Task objective:
Once you reach the line containing "theorem State.setHold_alarmDelay (s" in the data below, restate each line word for word up to and including the one containing "theorem State.setHold_pending (s".

Record excerpts:
################

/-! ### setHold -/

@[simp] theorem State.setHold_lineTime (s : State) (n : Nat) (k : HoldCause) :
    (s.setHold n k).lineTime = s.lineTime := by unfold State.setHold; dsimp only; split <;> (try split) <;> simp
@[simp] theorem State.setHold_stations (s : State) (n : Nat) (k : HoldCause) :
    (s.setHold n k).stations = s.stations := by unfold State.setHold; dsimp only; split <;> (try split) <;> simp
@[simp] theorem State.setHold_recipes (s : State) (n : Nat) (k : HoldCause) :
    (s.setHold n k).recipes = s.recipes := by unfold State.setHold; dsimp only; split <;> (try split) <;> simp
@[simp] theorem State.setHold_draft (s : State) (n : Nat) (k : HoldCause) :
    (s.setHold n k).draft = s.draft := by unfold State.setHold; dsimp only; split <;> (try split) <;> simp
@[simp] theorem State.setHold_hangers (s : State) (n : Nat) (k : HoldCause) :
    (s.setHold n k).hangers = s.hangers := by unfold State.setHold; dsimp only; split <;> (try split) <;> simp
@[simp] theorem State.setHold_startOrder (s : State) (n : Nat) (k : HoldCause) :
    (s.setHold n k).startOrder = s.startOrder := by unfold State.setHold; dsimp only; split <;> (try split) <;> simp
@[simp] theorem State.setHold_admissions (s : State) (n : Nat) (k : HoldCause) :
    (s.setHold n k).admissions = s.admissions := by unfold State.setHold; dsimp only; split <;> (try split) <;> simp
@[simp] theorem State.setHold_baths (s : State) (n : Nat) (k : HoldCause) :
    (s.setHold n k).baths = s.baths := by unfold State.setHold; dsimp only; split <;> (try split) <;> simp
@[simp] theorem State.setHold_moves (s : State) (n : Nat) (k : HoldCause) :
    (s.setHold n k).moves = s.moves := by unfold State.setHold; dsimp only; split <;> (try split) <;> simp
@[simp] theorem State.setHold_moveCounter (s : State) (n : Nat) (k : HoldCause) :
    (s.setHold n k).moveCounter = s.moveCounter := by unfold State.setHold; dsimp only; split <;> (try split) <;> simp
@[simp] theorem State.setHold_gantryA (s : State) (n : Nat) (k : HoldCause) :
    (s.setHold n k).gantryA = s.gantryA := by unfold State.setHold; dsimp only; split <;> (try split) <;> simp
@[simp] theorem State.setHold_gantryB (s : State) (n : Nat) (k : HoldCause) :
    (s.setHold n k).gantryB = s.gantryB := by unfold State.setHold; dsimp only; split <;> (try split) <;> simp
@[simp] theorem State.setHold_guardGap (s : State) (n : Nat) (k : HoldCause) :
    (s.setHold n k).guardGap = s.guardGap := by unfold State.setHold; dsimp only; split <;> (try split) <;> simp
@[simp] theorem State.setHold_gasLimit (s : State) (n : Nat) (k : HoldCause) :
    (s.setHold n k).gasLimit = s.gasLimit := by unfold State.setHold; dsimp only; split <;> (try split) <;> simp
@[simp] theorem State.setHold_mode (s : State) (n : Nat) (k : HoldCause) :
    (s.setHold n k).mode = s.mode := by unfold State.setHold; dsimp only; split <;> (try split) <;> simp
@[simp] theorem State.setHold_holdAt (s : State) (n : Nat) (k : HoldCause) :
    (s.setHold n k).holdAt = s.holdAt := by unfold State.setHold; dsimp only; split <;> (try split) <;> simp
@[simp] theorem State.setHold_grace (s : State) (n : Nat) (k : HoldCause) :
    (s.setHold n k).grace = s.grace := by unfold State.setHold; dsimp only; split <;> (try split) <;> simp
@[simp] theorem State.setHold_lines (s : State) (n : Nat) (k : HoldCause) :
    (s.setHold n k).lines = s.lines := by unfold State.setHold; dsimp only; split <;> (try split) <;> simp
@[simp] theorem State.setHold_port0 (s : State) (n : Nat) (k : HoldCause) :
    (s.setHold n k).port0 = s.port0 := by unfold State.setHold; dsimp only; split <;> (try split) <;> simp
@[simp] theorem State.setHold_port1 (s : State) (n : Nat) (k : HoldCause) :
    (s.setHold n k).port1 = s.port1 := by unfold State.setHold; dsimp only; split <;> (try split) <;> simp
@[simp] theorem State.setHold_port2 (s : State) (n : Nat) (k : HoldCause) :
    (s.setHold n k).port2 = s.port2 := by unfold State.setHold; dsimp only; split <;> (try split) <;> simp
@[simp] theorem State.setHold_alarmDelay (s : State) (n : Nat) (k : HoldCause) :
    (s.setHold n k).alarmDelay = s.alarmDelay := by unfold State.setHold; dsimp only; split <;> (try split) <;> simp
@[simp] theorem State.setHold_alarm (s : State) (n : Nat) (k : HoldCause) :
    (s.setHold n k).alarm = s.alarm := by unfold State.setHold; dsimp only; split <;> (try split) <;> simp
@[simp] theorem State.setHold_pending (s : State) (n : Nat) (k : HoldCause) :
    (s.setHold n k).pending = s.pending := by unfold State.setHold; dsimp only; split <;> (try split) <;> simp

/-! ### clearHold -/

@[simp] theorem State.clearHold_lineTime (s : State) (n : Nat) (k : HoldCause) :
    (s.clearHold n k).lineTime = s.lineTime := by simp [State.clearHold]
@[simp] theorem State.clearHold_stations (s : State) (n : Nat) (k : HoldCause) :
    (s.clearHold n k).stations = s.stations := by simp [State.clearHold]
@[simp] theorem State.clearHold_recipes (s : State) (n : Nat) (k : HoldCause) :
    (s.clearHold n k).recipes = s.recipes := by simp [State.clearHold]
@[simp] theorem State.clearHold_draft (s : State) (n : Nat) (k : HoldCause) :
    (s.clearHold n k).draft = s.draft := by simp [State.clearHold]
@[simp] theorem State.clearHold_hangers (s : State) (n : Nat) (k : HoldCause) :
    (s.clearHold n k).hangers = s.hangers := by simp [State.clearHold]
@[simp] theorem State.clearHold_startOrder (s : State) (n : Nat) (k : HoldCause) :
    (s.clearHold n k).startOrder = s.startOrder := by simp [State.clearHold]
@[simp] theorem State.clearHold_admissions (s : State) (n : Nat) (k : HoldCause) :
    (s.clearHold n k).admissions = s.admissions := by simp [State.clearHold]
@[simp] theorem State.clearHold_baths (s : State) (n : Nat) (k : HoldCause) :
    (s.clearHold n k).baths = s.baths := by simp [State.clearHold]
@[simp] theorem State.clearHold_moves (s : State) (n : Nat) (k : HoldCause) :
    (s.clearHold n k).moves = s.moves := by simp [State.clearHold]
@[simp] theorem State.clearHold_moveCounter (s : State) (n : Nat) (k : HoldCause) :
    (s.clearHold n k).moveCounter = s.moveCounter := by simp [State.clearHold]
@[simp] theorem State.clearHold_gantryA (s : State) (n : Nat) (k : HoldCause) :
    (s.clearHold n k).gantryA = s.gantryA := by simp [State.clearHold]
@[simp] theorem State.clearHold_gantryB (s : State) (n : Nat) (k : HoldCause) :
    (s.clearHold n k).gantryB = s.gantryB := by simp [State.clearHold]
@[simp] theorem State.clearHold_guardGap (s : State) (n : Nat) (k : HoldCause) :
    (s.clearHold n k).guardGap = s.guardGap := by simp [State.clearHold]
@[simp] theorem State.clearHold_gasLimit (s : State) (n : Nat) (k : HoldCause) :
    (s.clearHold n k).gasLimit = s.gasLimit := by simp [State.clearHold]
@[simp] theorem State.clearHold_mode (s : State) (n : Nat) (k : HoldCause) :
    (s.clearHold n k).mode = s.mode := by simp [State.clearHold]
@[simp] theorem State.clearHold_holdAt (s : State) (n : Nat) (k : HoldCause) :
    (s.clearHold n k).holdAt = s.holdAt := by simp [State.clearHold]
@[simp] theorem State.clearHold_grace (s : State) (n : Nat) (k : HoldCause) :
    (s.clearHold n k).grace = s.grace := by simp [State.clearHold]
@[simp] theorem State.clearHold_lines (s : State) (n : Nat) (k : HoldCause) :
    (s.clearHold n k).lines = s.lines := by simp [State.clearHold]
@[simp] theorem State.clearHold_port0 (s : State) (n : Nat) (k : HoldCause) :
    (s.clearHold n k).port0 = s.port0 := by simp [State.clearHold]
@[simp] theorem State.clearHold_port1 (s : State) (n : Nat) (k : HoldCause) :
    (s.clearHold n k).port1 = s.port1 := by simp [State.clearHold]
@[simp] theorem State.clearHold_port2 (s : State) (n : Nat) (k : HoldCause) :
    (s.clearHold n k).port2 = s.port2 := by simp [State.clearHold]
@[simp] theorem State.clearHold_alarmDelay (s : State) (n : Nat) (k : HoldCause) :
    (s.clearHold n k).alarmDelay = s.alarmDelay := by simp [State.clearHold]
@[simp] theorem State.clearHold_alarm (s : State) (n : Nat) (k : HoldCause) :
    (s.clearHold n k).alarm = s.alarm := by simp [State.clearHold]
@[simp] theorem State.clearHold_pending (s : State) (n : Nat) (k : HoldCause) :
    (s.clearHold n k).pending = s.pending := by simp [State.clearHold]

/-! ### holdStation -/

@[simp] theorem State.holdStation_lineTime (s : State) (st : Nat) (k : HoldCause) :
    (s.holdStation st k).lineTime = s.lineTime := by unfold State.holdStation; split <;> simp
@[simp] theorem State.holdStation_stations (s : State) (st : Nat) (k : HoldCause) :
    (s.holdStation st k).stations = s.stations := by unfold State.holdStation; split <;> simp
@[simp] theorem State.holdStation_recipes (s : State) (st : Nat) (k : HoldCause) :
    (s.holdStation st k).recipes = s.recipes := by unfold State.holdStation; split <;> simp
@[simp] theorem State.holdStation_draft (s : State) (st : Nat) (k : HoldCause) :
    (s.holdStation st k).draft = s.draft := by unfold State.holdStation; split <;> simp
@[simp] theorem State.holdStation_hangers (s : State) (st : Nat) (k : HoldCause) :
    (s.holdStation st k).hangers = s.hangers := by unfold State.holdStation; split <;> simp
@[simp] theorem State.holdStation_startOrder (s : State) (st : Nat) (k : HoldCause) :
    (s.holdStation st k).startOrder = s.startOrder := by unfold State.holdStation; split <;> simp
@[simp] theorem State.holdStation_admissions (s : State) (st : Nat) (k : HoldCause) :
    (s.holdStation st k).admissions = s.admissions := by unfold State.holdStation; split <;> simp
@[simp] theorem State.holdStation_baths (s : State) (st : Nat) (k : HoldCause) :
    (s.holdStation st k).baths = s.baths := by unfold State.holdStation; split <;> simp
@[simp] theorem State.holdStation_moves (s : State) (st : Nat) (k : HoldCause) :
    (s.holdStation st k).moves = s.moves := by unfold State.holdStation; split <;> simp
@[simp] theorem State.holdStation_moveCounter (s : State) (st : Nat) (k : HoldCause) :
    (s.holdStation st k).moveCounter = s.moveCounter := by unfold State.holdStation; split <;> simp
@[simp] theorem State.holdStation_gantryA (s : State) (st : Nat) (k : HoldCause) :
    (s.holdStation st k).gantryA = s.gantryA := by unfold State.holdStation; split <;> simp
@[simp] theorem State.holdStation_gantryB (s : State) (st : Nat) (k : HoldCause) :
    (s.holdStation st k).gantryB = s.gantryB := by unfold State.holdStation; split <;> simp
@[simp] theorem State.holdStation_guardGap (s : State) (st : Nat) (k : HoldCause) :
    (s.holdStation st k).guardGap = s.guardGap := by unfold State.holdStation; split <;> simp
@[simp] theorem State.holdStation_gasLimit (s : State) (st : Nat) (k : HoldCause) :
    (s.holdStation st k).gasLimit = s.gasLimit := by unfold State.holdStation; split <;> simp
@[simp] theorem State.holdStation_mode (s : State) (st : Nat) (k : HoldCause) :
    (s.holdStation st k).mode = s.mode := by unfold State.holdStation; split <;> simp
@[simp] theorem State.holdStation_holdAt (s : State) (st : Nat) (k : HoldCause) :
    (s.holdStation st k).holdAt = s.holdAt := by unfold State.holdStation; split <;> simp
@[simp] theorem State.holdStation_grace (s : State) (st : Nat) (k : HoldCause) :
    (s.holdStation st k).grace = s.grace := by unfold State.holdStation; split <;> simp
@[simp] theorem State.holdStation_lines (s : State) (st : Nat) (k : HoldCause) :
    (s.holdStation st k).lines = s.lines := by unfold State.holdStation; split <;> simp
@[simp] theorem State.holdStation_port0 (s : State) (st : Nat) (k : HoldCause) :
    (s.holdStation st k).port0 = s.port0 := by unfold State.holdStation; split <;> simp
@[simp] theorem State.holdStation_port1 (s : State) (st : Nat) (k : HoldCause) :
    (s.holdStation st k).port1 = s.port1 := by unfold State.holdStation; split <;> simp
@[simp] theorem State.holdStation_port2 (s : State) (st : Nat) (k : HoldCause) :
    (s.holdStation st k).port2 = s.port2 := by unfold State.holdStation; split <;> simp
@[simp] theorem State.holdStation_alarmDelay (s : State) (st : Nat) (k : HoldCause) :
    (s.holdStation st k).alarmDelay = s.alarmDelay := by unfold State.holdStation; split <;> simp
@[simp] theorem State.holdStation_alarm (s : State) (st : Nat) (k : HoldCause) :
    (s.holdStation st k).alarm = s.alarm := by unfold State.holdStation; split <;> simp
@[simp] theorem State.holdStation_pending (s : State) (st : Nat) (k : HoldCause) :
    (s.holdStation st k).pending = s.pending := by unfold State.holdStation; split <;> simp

################

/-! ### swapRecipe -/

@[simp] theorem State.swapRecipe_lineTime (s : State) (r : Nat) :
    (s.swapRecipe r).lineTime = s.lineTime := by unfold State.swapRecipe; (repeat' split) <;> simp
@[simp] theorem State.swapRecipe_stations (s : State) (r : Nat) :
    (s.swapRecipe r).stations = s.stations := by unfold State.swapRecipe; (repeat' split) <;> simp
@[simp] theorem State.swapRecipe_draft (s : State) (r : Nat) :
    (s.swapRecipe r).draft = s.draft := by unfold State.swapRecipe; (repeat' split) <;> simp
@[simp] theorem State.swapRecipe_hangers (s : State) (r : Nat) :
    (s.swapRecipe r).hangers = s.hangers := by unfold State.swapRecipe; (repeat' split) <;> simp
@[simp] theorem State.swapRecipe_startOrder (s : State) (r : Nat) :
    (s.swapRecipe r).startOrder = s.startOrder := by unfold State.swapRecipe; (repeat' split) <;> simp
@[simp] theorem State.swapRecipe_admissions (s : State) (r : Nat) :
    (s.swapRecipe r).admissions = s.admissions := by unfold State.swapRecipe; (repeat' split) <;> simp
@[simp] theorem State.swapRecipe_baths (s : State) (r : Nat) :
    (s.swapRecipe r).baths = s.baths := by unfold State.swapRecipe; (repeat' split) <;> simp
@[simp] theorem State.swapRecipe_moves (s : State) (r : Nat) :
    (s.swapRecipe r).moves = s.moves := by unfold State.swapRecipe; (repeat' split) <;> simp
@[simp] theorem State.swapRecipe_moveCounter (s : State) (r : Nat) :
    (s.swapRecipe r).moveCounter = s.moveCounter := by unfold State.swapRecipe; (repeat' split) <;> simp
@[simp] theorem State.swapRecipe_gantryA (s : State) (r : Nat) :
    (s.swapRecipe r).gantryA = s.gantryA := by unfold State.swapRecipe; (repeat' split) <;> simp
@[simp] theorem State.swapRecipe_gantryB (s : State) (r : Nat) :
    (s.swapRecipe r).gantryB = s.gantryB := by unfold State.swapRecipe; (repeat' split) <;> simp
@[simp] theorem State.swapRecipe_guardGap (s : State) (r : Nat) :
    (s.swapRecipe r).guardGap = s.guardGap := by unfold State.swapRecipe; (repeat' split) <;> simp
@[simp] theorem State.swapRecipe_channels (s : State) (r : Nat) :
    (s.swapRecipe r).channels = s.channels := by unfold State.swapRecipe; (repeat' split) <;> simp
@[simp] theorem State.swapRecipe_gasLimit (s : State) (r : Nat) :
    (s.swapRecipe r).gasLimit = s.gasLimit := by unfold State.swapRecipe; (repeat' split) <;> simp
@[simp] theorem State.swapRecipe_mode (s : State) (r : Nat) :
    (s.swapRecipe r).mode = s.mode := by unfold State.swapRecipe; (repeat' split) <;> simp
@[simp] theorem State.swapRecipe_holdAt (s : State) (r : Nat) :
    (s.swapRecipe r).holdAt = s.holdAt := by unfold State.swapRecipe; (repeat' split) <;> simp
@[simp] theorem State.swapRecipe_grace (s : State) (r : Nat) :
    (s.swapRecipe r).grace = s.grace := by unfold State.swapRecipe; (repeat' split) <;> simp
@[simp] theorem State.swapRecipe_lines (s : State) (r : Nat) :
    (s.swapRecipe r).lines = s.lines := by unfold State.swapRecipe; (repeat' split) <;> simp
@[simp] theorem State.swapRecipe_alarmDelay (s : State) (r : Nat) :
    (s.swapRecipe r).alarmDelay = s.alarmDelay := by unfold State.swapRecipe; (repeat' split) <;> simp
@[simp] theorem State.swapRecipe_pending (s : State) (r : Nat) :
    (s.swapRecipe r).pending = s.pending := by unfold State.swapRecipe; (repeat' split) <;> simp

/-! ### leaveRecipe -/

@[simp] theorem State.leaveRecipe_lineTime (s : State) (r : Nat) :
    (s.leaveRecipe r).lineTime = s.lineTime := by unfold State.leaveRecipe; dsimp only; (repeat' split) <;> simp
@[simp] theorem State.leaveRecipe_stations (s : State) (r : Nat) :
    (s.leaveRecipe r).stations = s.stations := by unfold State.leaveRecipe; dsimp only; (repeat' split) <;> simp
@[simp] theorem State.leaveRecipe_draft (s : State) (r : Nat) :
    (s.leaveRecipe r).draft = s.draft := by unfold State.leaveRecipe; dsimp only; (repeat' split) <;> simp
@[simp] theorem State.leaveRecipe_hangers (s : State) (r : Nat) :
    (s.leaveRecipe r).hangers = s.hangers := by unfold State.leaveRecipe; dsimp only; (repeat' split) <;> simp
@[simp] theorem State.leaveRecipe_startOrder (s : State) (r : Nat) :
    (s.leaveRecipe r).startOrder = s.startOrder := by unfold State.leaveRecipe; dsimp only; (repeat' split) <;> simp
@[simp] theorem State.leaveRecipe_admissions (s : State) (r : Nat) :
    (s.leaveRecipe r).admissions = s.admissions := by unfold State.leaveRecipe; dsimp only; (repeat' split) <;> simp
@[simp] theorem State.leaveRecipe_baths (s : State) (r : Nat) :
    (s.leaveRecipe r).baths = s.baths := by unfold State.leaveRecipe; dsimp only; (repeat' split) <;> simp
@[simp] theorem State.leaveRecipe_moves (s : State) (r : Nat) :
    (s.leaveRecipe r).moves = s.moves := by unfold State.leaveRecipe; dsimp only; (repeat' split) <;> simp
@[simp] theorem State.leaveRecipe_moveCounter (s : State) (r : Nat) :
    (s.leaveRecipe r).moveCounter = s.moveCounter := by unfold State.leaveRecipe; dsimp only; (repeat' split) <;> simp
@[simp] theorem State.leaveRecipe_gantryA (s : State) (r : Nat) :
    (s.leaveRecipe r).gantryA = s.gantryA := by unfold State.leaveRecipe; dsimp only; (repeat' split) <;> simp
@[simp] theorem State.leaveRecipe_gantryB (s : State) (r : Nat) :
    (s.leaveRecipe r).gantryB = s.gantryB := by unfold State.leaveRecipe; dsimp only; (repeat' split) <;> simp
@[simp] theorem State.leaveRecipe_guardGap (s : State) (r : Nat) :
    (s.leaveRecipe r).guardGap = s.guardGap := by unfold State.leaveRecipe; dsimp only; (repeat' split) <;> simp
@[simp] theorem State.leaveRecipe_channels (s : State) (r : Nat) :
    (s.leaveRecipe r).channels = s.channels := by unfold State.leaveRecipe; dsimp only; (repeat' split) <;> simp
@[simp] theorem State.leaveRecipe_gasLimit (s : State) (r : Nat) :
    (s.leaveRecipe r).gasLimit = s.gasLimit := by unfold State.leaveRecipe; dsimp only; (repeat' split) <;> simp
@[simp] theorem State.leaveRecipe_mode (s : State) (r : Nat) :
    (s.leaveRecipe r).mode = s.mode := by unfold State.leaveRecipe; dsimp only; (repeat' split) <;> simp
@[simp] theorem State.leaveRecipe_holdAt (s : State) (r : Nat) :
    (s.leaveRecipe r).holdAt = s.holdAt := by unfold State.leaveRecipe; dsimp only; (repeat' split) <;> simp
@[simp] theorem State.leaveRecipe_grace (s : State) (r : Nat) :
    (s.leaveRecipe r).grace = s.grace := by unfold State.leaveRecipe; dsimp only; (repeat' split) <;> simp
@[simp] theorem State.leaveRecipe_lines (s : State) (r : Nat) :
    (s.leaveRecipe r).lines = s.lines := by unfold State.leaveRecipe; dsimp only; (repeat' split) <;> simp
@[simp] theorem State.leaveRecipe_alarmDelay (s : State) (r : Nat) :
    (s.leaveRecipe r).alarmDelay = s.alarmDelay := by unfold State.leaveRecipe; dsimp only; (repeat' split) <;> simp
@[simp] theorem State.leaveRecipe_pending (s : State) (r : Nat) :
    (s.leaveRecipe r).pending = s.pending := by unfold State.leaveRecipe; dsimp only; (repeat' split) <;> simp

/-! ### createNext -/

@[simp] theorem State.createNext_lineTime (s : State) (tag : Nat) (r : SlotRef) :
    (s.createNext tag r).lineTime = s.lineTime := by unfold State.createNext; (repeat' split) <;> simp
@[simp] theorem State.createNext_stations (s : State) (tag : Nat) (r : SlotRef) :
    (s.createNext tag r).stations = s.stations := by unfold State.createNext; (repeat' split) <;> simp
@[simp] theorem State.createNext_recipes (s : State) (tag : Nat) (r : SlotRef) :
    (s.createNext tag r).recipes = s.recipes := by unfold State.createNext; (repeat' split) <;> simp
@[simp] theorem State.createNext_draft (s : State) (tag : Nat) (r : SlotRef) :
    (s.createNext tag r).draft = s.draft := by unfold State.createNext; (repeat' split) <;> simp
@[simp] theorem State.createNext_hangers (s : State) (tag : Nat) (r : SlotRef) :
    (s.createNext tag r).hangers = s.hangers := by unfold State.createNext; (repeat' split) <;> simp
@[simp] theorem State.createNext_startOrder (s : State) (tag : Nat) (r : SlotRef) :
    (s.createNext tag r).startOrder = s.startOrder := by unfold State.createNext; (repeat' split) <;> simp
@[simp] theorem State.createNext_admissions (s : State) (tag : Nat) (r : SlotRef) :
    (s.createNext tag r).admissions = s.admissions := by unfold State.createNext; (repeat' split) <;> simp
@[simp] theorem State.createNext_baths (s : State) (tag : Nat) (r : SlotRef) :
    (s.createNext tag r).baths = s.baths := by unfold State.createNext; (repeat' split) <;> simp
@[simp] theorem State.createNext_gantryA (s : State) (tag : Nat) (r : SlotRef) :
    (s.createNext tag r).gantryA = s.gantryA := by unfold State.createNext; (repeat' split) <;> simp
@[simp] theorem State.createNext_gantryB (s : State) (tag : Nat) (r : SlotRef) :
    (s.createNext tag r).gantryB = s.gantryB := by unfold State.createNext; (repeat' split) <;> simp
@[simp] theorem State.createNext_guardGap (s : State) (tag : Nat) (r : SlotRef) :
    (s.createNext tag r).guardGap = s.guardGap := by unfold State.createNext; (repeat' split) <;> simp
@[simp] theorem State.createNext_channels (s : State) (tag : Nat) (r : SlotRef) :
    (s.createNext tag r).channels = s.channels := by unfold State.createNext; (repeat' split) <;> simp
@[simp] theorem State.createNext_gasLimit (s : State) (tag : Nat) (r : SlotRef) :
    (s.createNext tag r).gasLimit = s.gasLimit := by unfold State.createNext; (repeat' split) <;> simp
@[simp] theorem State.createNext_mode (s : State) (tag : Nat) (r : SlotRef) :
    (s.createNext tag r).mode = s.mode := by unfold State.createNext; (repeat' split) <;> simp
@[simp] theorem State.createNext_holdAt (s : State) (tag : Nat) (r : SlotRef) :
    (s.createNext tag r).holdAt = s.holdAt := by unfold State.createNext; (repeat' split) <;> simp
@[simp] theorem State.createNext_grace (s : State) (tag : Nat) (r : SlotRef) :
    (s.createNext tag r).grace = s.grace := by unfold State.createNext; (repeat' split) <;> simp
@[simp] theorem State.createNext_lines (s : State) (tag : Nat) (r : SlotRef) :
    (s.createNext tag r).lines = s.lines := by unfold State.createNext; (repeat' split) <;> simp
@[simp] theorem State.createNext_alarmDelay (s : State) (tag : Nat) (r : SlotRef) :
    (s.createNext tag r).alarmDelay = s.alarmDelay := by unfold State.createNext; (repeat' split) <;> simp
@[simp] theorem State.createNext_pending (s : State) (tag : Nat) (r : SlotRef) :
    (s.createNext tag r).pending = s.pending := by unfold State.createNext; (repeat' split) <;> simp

################

Answer section:
@[simp] theorem State.setHold_alarmDelay (s : State) (n : Nat) (k : HoldCause) :
    (s.setHold n k).alarmDelay = s.alarmDelay := by unfold State.setHold; dsimp only; split <;> (try split) <;> simp
@[simp] theorem State.setHold_alarm (s : State) (n : Nat) (k : HoldCause) :
    (s.setHold n k).alarm = s.alarm := by unfold State.setHold; dsimp only; split <;> (try split) <;> simp
@[simp] theorem State.setHold_pending (s : State) (n : Nat) (k : HoldCause) :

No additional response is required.